I would say that the ACA is a good step forward. Certainly it can be improved, it also should be better implemented in different states. I can find plans that are in the $12k range (silver) and gold plans in the $15k range in CO. Some of the problems exist in that insurance is state based, which causes dramatic swings in prices. So if you're a states’ rights person, this is how things work. If you're a federal rights, you bemoan this. Neither is right, just different.
I think in the discussion of the ACA we've lost some objectivity and rationality. I think the goals and aims were worthwhile and mostly achieved, but there is some failure. Some is poor design (employer burden) some is poor implementation and obstructionism by the GOP, who have continually and constantly refused to try and put the citizens of this country above their party success. Fuck them.
At the end of the day, insurance companies are greedy bastards that want to make millions (for a few people) while there is relatively little concern over the actual health of individuals. There is a need for regulation if we are going to use insurance companies. I'd like to see a high guideline (And limit) at the federal level, but really more state/local review of what profits are allowed. I'd also want to require complete pricing disclosure. Transparency would help.

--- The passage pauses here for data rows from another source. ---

/-- A transfer of control that has come to the check of its target: the instruction, its target and what the arrival demands
(R36, R117..R122). -/
inductive Transfers (s : State) : Instr → Word → Arrive → Prop where
  | b (d : BitVec 7) (w : Fin 32) : Transfers s (.b d w) (ruleTarget s.ctx.pc d w) .target
  | bLit (t : Word) : Transfers s (.bLit t) t .target
  | bc (c : Cond) (a b : SReg) (d : BitVec 7) (w : Fin 32) (ha : Readable s a) (hb : c ≠ .z → c ≠ .nz → Readable s b)
      (h : ruleCond c (s.val a) (s.val b)) : Transfers s (.bc c a b d w) (ruleTarget s.ctx.pc d w) .target
  | bcLit (c : Cond) (a b : SReg) (t : Word) (ha : Readable s a) (hb : c ≠ .z → c ≠ .nz → Readable s b)
      (h : ruleCond c (s.val a) (s.val b)) : Transfers s (.bcLit c a b t) t .target
  | call (l : SReg) (d : BitVec 7) (w : Fin 32) (hl : Present s l) :
      Transfers s (.call l d w) (ruleTarget s.ctx.pc d w) .function
  | callLit (l : SReg) (t : Word) (hl : Present s l) : Transfers s (.callLit l t) t .function
  | callr (l a : SReg) (hl : Present s l) (ha : Readable s a) : Transfers s (.callr l a) (s.val a) .function
  | ret (a : SReg) (ha : Readable s a) : Transfers s (.ret a) (s.val a) .target
  | cont (a : SReg) (d : BitVec 7) (w : Fin 32) (h : NoBar s) : Transfers s (.cont a d w) (ruleTarget s.ctx.pc d w) .target
  | contLit (a : SReg) (t : Word) (h : NoBar s) : Transfers s (.contLit a t) t .target

/-- No earlier access of the issuing context is outstanding, and no fault of one waits (R121). -/
def Quiet (s : State) : Prop := (∀ o ∈ s.ctx.out, o.tag = none) ∧ s.ctx.held = []

/-- The issuing context has passed the commit point of a task-ending instruction (R321). -/
def State.ended (s : State) (e : Ending) : State := s.modCtx (fun c => { c with ending := some e })

/-- What a context leaves whose task ends with a record: it is free, and its post, a release, clears the core's race tags and puts the
record into its queue, or waits: for room, or for messages and lane words of the context that have not arrived (R121, R280, R290). -/
def postedEnd (s : State) (cn : Nat) (hv : Bool) (r : CR) : State := releasePost (freeCtx s cn hv) cn hv r

/-- A task that has passed its commit point ends in the context's turn: the context may issue, no fault is due, no access is
outstanding and no refused arrival waits (R121, R262, R336). -/
def EndDue (s : State) (cn : Nat) (hv : Bool) (e : Ending) : Prop :=
  let c := s.ctxOf cn hv
  mayIssue s cn hv = true ∧ fallen s cn hv = none ∧ dueFault s cn hv = none ∧ asyncAfter s cn hv = none ∧ c.units = none
    ∧ c.ending = some e ∧ c.held = [] ∧ (c.inh = true ∨ c.bops = [])

/-! ### Split-phase requests -/

/-- No acquire of the issuing context is outstanding: a load may issue (R270). -/
def LoadReady (s : State) : Prop := ∀ o ∈ s.ctx.out, o.acq = false

/-- A store or a synchronising access may issue (R270, R273, R283). -/
def StoreReady (s : State) : Prop := LoadReady s ∧ s.ctx.loadOut = false ∧ s.ctx.rels = []

/-- A tag of the space is free for the issuing context (R66, R89, R310), and in mode E there is room for a kept copy (R241). -/
def SendReady (s : State) (peer : Bool) (dst : Nat) : Prop :=
  (∃ n, takeTag s peer = .ok n) ∧ canSend s s.cur.core dst 1 = true

/-- In mode E fewer than 16 GAT and DAT requests of the issuing core to the home are unacknowledged (R242). -/
def DatRoom (s : State) (dst : Nat) : Prop := datOpen s s.cur.core dst < 16

/-- The issuing context has sent one request on VN1 and has moved on by `len` words; its access is outstanding under a tag, with
its destination, its order, the address that its faults name and the address of its instruction. No byte of memory has changed. -/
def Sent (s t : State) (dst : Nat) (b : Body) (peer : Bool) (dest : Dest) (addr : Word) (acq rel : Bool) (len : Nat) : Prop :=
  ∃ p o, t.net = s.net ++ [p] ∧ p.src = s.cur.core ∧ p.dst = dst ∧ p.vn = 1 ∧ p.launch = s.myLaunch
    ∧ p.who = .ctx s.cur.hv ∧ p.rel = rel ∧ p.trim = false ∧ p.body = b
    ∧ t.ctx.out = s.ctx.out ++ [o] ∧ o.id = p.id ∧ o.dest = dest ∧ (∃ n, o.tag = some (peer, n)) ∧ o.acq = acq
    ∧ o.epc = s.ctx.pc ∧ o.addr = addr ∧ o.handler = s.ctx.inh
    ∧ (t.ctx.pc, t.ctx.closedFrom) = s.ctx.nextPc len ∧ SameMemory s t

/-- The same, with register `d` non-present and every other register as it was: a split-phase instruction with a result. -/
def SentFor (s t : State) (d : SReg) (dst : Nat) (b : Body) (peer : Bool) (dest : Dest) (addr : Word) (acq rel : Bool)
    (len : Nat) : Prop :=
  Sent s t dst b peer dest addr acq rel len ∧ ¬ Present t d ∧ SameRegsBut s t d

/-- An exact sum is the address of `n` aligned bytes of an unretired core of the launch (R86, R92). -/
def PeerPlace (s : State) (sum n : Nat) : Prop :=
  sum < 2147483648 ∧ s.placed s.myLaunch (sum / 65536) = true ∧ sum % 65536 % n = 0

/-- The acquire bit of an atomic's order (R77). -/
def atomAcq : AtomOrd → Bool
  | .acq | .ar => true
  | .none | .rel => false

/-- The release bit of an atomic's order (R77). -/
def atomRel : AtomOrd → Bool
  | .rel | .ar => true
  | .none | .acq => false

/-! ### Local memory -/

/-- No request of the issuing context to its own door that touches bytes `off .. off + n − 1` is unperformed (R86, R271). -/
def OwnDoorClear (s : State) (off n : Nat) : Prop :=
  ∀ q ∈ unperformed s s.cur.core, ∀ d b m, q.who = .ctx s.cur.hv → q.place = some (.door d, b, m) → d = s.cur.core →
    off + n ≤ b ∨ b + m ≤ off

/-- The issuing core may read or write the `n` bytes at `off` of its own local memory: in range and on its side of the loan, with
no scoreboard entry, no request of the context to its own door on them, no race tag of another core and no uncorrectable error (R82, R85,
R90, R96, R271, R281, R319). -/
def LocalReady (s : State) (off n : Nat) : Prop :=
  areaOk s off n = true ∧ OwnDoorClear s off n ∧ (s.me.board.all (fun r => decide (r.hi < off) || decide (off + n ≤ r.lo))) = true
    ∧ lmRace s s.cur.core off n s.cur.core s.myLaunch = false ∧ lmBadIn s s.cur.core off n = none

/-- The `n` bytes at `off` were written under the keystream of the issuing context's launch (R363); a service core has none. -/
def OwnKeys (s : State) (off n : Nat) : Prop :=
  isSvc s.cur.core = true ∨ (s.myLaunch ≠ 0 ∧ ∀ i, i < n → mget s.me.lm.keys (off + i) 0 = s.myLaunch)

/-- A value of a load, zero- or sign-extended from its size (R75, R90). -/
def ruleExtend (z : LoadSize) (v : Nat) : Word :=
  match z with
  | .b => (BitVec.ofNat 8 v).setWidth 64
  | .h => (BitVec.ofNat 16 v).setWidth 64
  | .w => (BitVec.ofNat 32 v).setWidth 64
  | .d => BitVec.ofNat 64 v
  | .sb => (BitVec.ofNat 8 v).signExtend 64
  | .sh => (BitVec.ofNat 16 v).signExtend 64
  | .sw => (BitVec.ofNat 32 v).signExtend 64

/-- After `s`, the bytes of one core's local memory from `off` on are `bs`; every other byte of every memory is as before. -/
def StoredAt (s t : State) (cn off : Nat) (bs : List Byte) : Prop :=
  (∀ i (h : i < bs.length), t.lmByte cn (off + i) = bs[i])
    ∧ (∀ c x, (c ≠ cn ∨ x < off ∨ off + bs.length ≤ x) → t.lmByte c x = s.lmByte c x)
    ∧ ∀ pa, t.hbmByte pa = s.hbmByte pa

/-- An ldl.v or stl.v takes four turns of its context, one 16-byte unit each; between them the context stays at the instruction (R83, R91,
R268). -/
def FourTurns (s : State) (i : Instr) (t : State) : Prop :=
  let Within : State → Prop := fun u => u.ctx.pc = s.ctx.pc ∧ u.ctx.units.isSome
  ∃ t1 t2 t3, exec i s = .next t1 ∧ exec i t1 = .next t2 ∧ exec i t2 = .next t3 ∧ exec i t3 = .next t
    ∧ Within t1 ∧ Within t2 ∧ Within t3 ∧ t.ctx.units = none

/-- The pc has moved on by `len` words. -/
def MovedOn (s t : State) (len : Nat) : Prop := (t.ctx.pc, t.ctx.closedFrom) = s.ctx.nextPc len

/-! ### Global memory -/

/-- The `n` aligned bytes at an exact sum are a global access of kind `k` that can be sent: canonical in one half that the mode may
reach, translated by the TLB entry `e`, and not on a migrate page of another loaf (R53, R58, R62, R74). -/
def GlobalReady (s : State) (sum : Int) (n : Nat) (k : AccKind) (e : TlbEntry) : Prop :=
  let va := BitVec.ofInt 64 sum
  let la := va + BitVec.ofNat 64 (n - 1)
  0 ≤ sum ∧ sum + n ≤ 18446744073709551616 ∧ sum % (n : Int) = 0 ∧ isCanon va = true ∧ isCanon la = true
    ∧ va.toNat.testBit 47 = la.toNat.testBit 47 ∧ (va.toNat.testBit 47 = true → s.ctx.mode = true)
    ∧ walkBusy s = false ∧ lookup s s.cur.core s.myLaunch va k = .hit e
    ∧ migrates (s.modMe (fun c => c.addTlb false e)) e = false

/-! ### Copies -/

/-- A record stands at `off` of the issuing core's local memory, under its own keystream and without an error. -/
def RecordAt (s : State) (off : Nat) (r : Nat) : Prop :=
  areaOk s off 48 = true ∧ OwnDoorClear s off 48 ∧ OwnKeys s off 48 ∧ lmBadIn s s.cur.core off 48 = none ∧ recOk off r = true
    ∧ r = leNat (cellRead s.me.lm.bytes off 48)

/-- A copy passes every check at issue (R95, R96, R97, R100, R101): `ra` and `rb` are its records. -/
def CopyReady (s : State) (obj a b : Word) (src dst : Space) (kind : CopyKind) (ra rb : Nat) : Prop :=
  obj.toNat % 8 = 0 ∧ areaOk s obj.toNat 8 = true ∧ lmBad s s.cur.core (obj.toNat / 16) = false ∧ OwnDoorClear s obj.toNat 8
    ∧ RecordAt s a.toNat ra ∧ RecordAt s b.toNat rb
    ∧ (LRec.ofNum ra).lesize = (LRec.ofNum rb).lesize
    ∧ (kind.idx = none → (LRec.ofNum ra).span = (LRec.ofNum rb).span)
    ∧ localBox s src (LRec.ofNum ra) a = .ok () ∧ localBox s dst (LRec.ofNum rb) b = .ok ()
    ∧ idxBox s kind (copyCount kind (LRec.ofNum ra) (LRec.ofNum rb)) = .ok ()
    ∧ peerBox s src (LRec.ofNum ra) = .ok () ∧ peerBox s dst (LRec.ofNum rb) = .ok () ∧ barBox s kind = .ok ()
    ∧ engineRoom s (dst == .loc && (LRec.ofNum rb).hull.isSome) = .ok () ∧ StoreReady s

/-- A copy has joined the engine's queue, its object holds STATUS 0, and the scoreboard covers a local destination. -/
def CopyQueued (s t : State) (obj : Word) (src dst : Space) (kind : CopyKind) (ra rb : Nat) : Prop :=
  (∃ op : CopyOp, t.me.copies = s.me.copies ++ [op] ∧ op.work = .copy kind src dst (LRec.ofNum ra) (LRec.ofNum rb)
      ∧ op.obj = obj.toNat ∧ op.hv = s.cur.hv ∧ op.launch = s.myLaunch ∧ op.running = false ∧ op.fin = 0
      ∧ op.elems = [] ∧ op.credited = 0 ∧ op.failed = none
      ∧ ∀ lo hi, dst = .loc → (LRec.ofNum rb).hull = some (lo, hi) →
          t.me.board = s.me.board ++ [⟨op.op, s.cur.hv, lo.toNat, hi.toNat⟩])
    ∧ StoredAt s t s.cur.core obj.toNat (List.replicate 8 0) ∧ SameRegs s t ∧ MovedOn s t 3

/-! ### Rows and lanes -/

/-- The type of the tile that holds a row (R209). -/
def rowType (s : State) (v : VReg) : TileType := s.me.tiles[v.val / 16].ty

/-- A row that the issuing context may use and that is present (R109, R210). -/
def RowReady (s : State) (v : VReg) : Prop := rowBarred s v = false ∧ RowPresent s v

/-- Row `v` is the only thing that the instruction has changed but for the context's pc, VFLAG and SRSEED: it is present, and every
other row, every tile type, every register and every byte of memory is as before. -/
def RowWritten (s t : State) (v : VReg) (len : Nat) : Prop :=
  RowPresent t v ∧ (∀ x : VReg, x ≠ v → t.me.row x = s.me.row x) ∧ (∀ x : VReg, rowType t x = rowType s x)
    ∧ SameRegs s t ∧ SameMemory s t ∧ MovedOn s t len

/-- Every lane of row `v` is given by `f`. -/
def LanesAre (s t : State) (v : VReg) (f : Nat → Nat) : Prop :=
  ∀ k, k < ruleLanes (rowType s v) → ruleLane (rowType s v) (t.me.row v).bits k = f k

/-- No row of a tile waits for a value (R172, R212). -/
def TilePresent (s : State) (x : TileNo) : Prop := ∀ i : Fin 16, (s.me.tiles[x].rows[i]).present = true

/-- A copy-engine operation has joined the queue with its object, and the object holds STATUS 0. -/
def ObjectStarted (s t : State) (obj : Nat) : Prop := StoredAt s t s.cur.core obj (List.replicate 8 0)

/-- The object of an instruction can be written at issue: aligned, in the context's part of local memory, without an error (R97). -/
def ObjectReady (s : State) (obj : Word) : Prop :=
  obj.toNat % 8 = 0 ∧ areaOk s obj.toNat 8 = true ∧ lmBad s s.cur.core (obj.toNat / 16) = false ∧ OwnDoorClear s obj.toNat 8
    ∧ StoreReady s

/-- A tdrain passes every check at issue: `w1` and `w2` are its two writes, and FMT2 15 leaves the second out (R227, R228). -/
def DrainReady (s : State) (d a b : SReg) (x : TileNo) (f1 f2 : Fin 16) (r1 r2 : Fin 8) (c1 c2 : BitVec 16)
    (w1 w2 : DrainWrite) (areas : List (Nat × Nat)) : Prop :=
  let l := ruleLanes s.me.tiles[x].ty
  w1 = ⟨f1.val, r1.val, (s.val a).toNat, c1.toNat, 16, l⟩ ∧ w2 = ⟨f2.val, r2.val, (s.val b).toNat, c2.toNat, l, 16⟩
    ∧ areas = w1.areas ++ (if f2.val ≠ 15 then w2.areas else [])
    ∧ Memory.wf s.me.lm.bytes = true ∧ rowBarred s (tileRow0 x) = false ∧ TilePresent s x ∧ Readable s d ∧ Readable s a
    ∧ (f2.val ≠ 15 → Readable s b) ∧ ObjectReady s (s.val d) ∧ (s.val a).toNat % 32 = 0
    ∧ (f2.val ≠ 15 → (s.val b).toNat % 32 = 0) ∧ c1.toNat % 32 = 0 ∧ c2.toNat % 32 = 0
    ∧ (∀ p ∈ areas, areaOk s (p.1 : Nat) p.2 = true) ∧ engineRoom s true = .ok ()

/-- The values and scales of one vector of a drain, and its events (R227): `x` are the vector's elements, `word k` the word that Step gives
for element k. -/
def RuleDrained (src : Nat) (w : DrainWrite) (cn : Nat) (word x : Nat → Nat) (vals scs : List Byte) (ev : BitVec 6) : Prop :=
  let sc := fun j => (scs.getD j 0).toNat
  vals.length = w.bytes ∧ scs.length = w.scales ∧ leNat vals < 2 ^ (w.len * ruleBits w.fmt)
    ∧ ∃ g : Nat → Nat, (∀ k, k < w.len → ruleElem w.fmt (leNat vals) k = g k)
      ∧ ((2 ≤ w.fmt ∧ w.fmt ≤ 6) →
          (∀ j, j < w.scales → RuleScale ((List.range (min 32 (w.len - 32 * j))).map (fun i => ruleElemNum src (x (32 * j + i))))
            w.fmt (sc j))
          ∧ (∀ k, k < w.len → RuleScaled src w.fmt cn w.rnd (word k) true (sc (k / 32)) (x k) (g k))
          ∧ ev = ruleJoin ((List.range w.scales).map (fun j => ruleScaleEvent (sc j))
              ++ (List.range w.len).map (fun k => ruleScaledEvents src w.fmt w.rnd (word k) true (sc (k / 32)) (x k))))
      ∧ (¬ (2 ≤ w.fmt ∧ w.fmt ≤ 6) →
          (∀ b ∈ scs, b = 0x7F) ∧ (∀ k, k < w.len → RuleConv src w.fmt cn w.rnd (word k) true 0 (x k) (g k))
          ∧ ev = ruleJoin ((List.range w.len).map (fun k => ruleConvEvents src w.fmt w.rnd (word k) true 0 (x k))))

/-- The unit writes of a drain's vectors, each vector's values and then its scales (R228). -/
def drainUnits (w : DrainWrite) (vals scs : Nat → List Byte) : List (Nat × List Byte) :=
  (List.range w.vecs).flatMap (fun i => unitWrites 16 (w.base + 256 * i) (vals i) ++ unitWrites 2 (w.sc + 32 * i) (scs i))

/-! ### Reeds -/

/-- The COLS and SCL fields of an operand register name areas of `nv` and `ns` bytes that the context may use (R163). -/
def AreasReady (s : State) (x : Word) (nv ns : Nat) : Prop :=
  x.toNat < 2 ^ 32 ∧ x.toNat % 65536 % 32 = 0 ∧ x.toNat / 65536 % 32 = 0 ∧ areaOk s (x.toNat % 65536 : Nat) nv = true
    ∧ areaOk s (x.toNat / 65536 : Nat) ns = true

/-- A command has joined the tail of one side's queue of a reed, with its issuing core and launch (R159). -/
def CommandQueued (s t : State) (reed : Nat) (east : Bool) (body : LoadCmd ⊕ FeedCmd) : Prop :=
  ∃ c, ((t.reed reed).queue east).getLast? = some c ∧ c.core = s.cur.core ∧ c.launch = s.myLaunch ∧ c.body = body
    ∧ ((t.reed reed).queue east).length = ((s.reed reed).queue east).length + 1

I have no idea how to get consumers to better manage healthcare. If the costs are low, they will abuse and overuse the system, as pointed out in the Heritage document. Not many, but perhaps we should manage or limit those individuals from using the system this way rather than limit everyone. How we do that? No idea. Someone smarter will have to come up with ideas.
However if costs are high, people avoid healthcare and possibly preventing other issues. Not to mention cultural issues of people not actually wanting/trying to take care of themselves.
This is a mess, but blaming the ACA or the GOP isn't helpful. Come up with something workable and talk to your congress people. Sticking with talking points and parties continues a mess.